Legislation would help generic competitors to biologics cut through “patent thickets” in order to produce lower-cost alternatives to these life-saving treatments
Washington, D.C.—In a bipartisan effort to encourage competition in the prescription drug marketplace and put an end to the harmful patent strategies that block new drugs from coming to market, U.S. Senators Susan Collins (R-ME) and Tim Kaine (D-VA) introduced the Biologic Patent Transparency Act. The legislation was cosponsored by Senators Rob Portman (R-OH), Jeanne Shaheen (D-NH), Mike Braun (R-IN), and Debbie Stabenow (D-MI).
“The past century could be termed the Age of Miracle Drugs. Today, however, we might define a ‘miracle drug’ as one that has not doubled in price since the last refill,” said Senator Collins. “We must provide drug makers with the ability to recoup their investments, but at the same time, we cannot be blind to the costs of these drugs, nor to cases where patent laws are manipulated to preserve monopolies. This legislation is an important step to stop the patent gaming that blocks consumers from accessing lower-cost biologics.”
“Biologic medicines can be life-changing for many patients, but we must do more to promote competition in the market to ensure patients can access and afford them. Our bill sheds light on the ways patents can be used to deter competition and encourages manufacturers to obtain key patents earlier, which will help bring new treatments to patients faster,” said Senator Kaine.
“One of the most effective ways to hold down drug costs is through competition, and I’m proud to cosponsor this bipartisan bill because it will increase transparency and reduce barriers that discourage efforts to bring generic alternatives to market,” said Senator Portman.
“Skyrocketing drug prices continues to be one of the biggest obstacles impacting our health care system today, and hurt Granite Staters who rely on medication for chronic conditions like diabetes.
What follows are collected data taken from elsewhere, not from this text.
-- ==== Sys2Proof/Decode.lean ====
section
/-! DEFINITION. The decoder and the encoder of command words (spec/30_encoding.md R60 to R72) and the byte order of a
word carried as bytes (spec/20_memory.md R47). -/

namespace Sys2Proof

/-- One row of the opcode map (R70): a word selects the row when its bits under `mask` are `pattern`. -/
structure Row where
  mask : CmdWord
  pattern : CmdWord
  deriving DecidableEq, Repr

/-- `(CMD & mask) == match` (R70). -/
def Row.selectedBy (r : Row) (w : CmdWord) : Bool := w &&& r.mask == r.pattern

/-- The rows of the opcode map (R70). -/
def rowGlut : Row := ⟨0xFFFFFFFFFFFFFF00, 0x1000000000000000⟩
def rowBitx : Row := ⟨0xFFFFFFFFFFFF0000, 0x2000000000000000⟩
def rowPmask : Row := ⟨0xFFFFFFFFFFFFFFF8, 0x3000000000000000⟩
def rowPack : Row := ⟨0xFF00000000000000, 0x4000000000000000⟩
def rowEncf : Row := ⟨0xFFFFFFFF00000000, 0x5000000000000000⟩
def rowCommit : Row := ⟨0xFFFFFFFFFFFFFFFF, 0x6000000000000000⟩
def rowAbort : Row := ⟨0xFFFFFFFFFFFFFFFF, 0x7000000000000000⟩
def rowFbwr : Row := ⟨0xFF000000FF000000, 0x8000000000000000⟩

/-- The opcode map (R70). -/
def opcodeMap : List Row :=
  [rowGlut, rowBitx, rowPmask, rowPack, rowEncf, rowCommit, rowAbort, rowFbwr]

/-- The row of a command. -/
def Instr.row : Instr → Row
  | .glut _ => rowGlut
  | .bitx _ _ => rowBitx
  | .pmask _ => rowPmask
  | .pack _ _ _ => rowPack
  | .encf _ _ => rowEncf
  | .commit => rowCommit
  | .abort => rowAbort
  | .fbwr _ _ _ => rowFbwr

/-- Why a word is illegal (R71). -/
inductive IllegalReason where
  /-- OP is 0x0 or one of 0x9 to 0xF. -/
  | undefinedOpcode
  /-- OP is 0x1 to 0x8 and a reserved bit of its format is 1. -/
  | reservedBit
  deriving DecidableEq, Repr

/-- What the decoder answers (R72): a command, or `Illegal` with the ground R71 names. -/
inductive Decoded where
  | command (i : Instr)
  | illegal (why : IllegalReason)
  deriving DecidableEq, Repr

/-- `OP = CMD[63:60]` (R61). -/
def opcode (w : CmdWord) : BitVec 4 := w.extractLsb' 60 4

/-- The pixel whose blue channel lies at bit `lo`, green and red above it (R65, R66). -/
def pixelField (w : CmdWord) (lo : Nat) : Pixel :=
  ⟨w.extractLsb' (lo + 16) 8, w.extractLsb' (lo + 8) 8, w.extractLsb' lo 8⟩

/-- Which ground of R71 makes a word illegal. -/
def illegalReason (w : CmdWord) : IllegalReason :=
  if opcode w == 0 || decide (9 ≤ (opcode w).toNat) then .undefinedOpcode else .reservedBit

/-- The decoder (R69, R70, R72): total, and reading nothing but the word. -/
def decode (w : CmdWord) : Decoded :=
  if rowGlut.selectedBy w then .command (.glut (w.extractLsb' 0 8))
  else if rowBitx.selectedBy w then .command (.bitx (w.extractLsb' 0 8) (w.extractLsb' 8 8))
  else if rowPmask.selectedBy w then .command (.pmask (w.extractLsb' 0 3))
  else if rowPack.selectedBy w then
    .command (.pack (w.extractLsb' 48 8) (pixelField w 24) (pixelField w 0))
  else if rowEncf.selectedBy w then .command (.encf (w.extractLsb' 16 16) (w.extractLsb' 0 16))
  else if rowCommit.selectedBy w then .command .commit
  else if rowAbort.selectedBy w then .command .abort
  else if rowFbwr.selectedBy w then
    .command (.fbwr (w.extractLsb' 40 16) (w.extractLsb' 32 8) (pixelField w 0))
  else .illegal (illegalReason w)

/-- A field's value at its place in a word, bit 0 of the value at bit `lo`. -/
def place {width : Nat} (lo : Nat) (v : BitVec width) : CmdWord := v.setWidth 64 <<< lo

/-- A pixel at its place: blue at bit `lo`, green and red above it (R65, R66). -/
def placePixel (lo : Nat) (p : Pixel) : CmdWord := place (lo + 16) p.r ||| place (lo + 8) p.g ||| place lo p.b

/-- The encoder: the fixed bits of the command's row (OP, and 0 in every reserved bit) and each operand in its field (R62 to
R68). -/
def encode : Instr → CmdWord
  | .glut v => rowGlut.pattern ||| place 0 v
  | .bitx c m => rowBitx.pattern ||| place 8 m ||| place 0 c
  | .pmask j => rowPmask.pattern ||| place 0 j
  | .pack m a b => rowPack.pattern ||| place 48 m ||| placePixel 24 a ||| placePixel 0 b
  | .encf h w => rowEncf.pattern ||| place 16 h ||| place 0 w
  | .commit => rowCommit.pattern
  | .abort => rowAbort.pattern
  | .fbwr x y p => rowFbwr.pattern ||| place 40 x ||| place 32 y ||| placePixel 0 p

/-- A command word carried as bytes: little-endian, byte 0 holds `CMD[7:0]` (R47). -/
def wordBytes (w : CmdWord) : List Byte := (List.range 8).map fun i => w.extractLsb' (8 * i) 8

/-- The first command word of a list of bytes, and the bytes after it (R47). -/
def takeWord : List Byte → Option (CmdWord × List Byte)
  | b0 :: b1 :: b2 :: b3 :: b4 :: b5 :: b6 :: b7 :: rest =>
    some (place 0 b0 ||| place 8 b1 ||| place 16 b2 ||| place 24 b3 ||| place 32 b4 ||| place 40 b5 ||| place 48 b6 |||
      place 56 b7, rest)
  | _ => none

/-- Decode the first command of a list of bytes (none where fewer than eight bytes are left). -/
def decodeBytes (bytes : List Byte) : Option (Decoded × List Byte) :=
  match takeWord bytes with
  | some (w, rest) => some (decode w, rest)
  | none => none

/-- The command word of an opcode-table row's bits: `nbits` of them, the bits above them 0. -/
def tableWord (nbits w : Nat) : CmdWord := BitVec.ofNat 64 (w % 2 ^ nbits)

/-- What the decoder reads from a command whose bits are `w`, laid out as R47 stores them. -/
def decodeTableWord (nbits w : Nat) : Option Instr :=
  match decodeBytes (wordBytes (tableWord nbits w)) with
  | some (.command i, _) => some i
  | _ => none

end Sys2Proof
end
By increasing transparency in the patent process and reducing patent system abuses by brand name drug companies, this bill will break down barriers that have prevented generic companies from entering the market and provide consumers with more affordable prescription medication options,” said Senator Shaheen. “This is a common-sense, bipartisan approach to confront a serious problem and I urge members on both sides of the aisle to get behind this legislation so we can reduce prescription drug costs.”
“While drug prices for Americans are rising across the board, costs for critical biologic medications have been skyrocketing,” said Senator Mike Braun. “I’m proud to sign on to Senator Collins’ Biologic Patent Transparency Act to shed much-needed light on the legal tricks contributing to higher prices and turn off the music on the so-called ‘patent dance’.”
“We need transparency and information about how patents are being used – and abused – by Big Pharma,” said Senator Stabenow. “Our legislation takes an important step towards shining a light on drug companies’ deceptive practices.”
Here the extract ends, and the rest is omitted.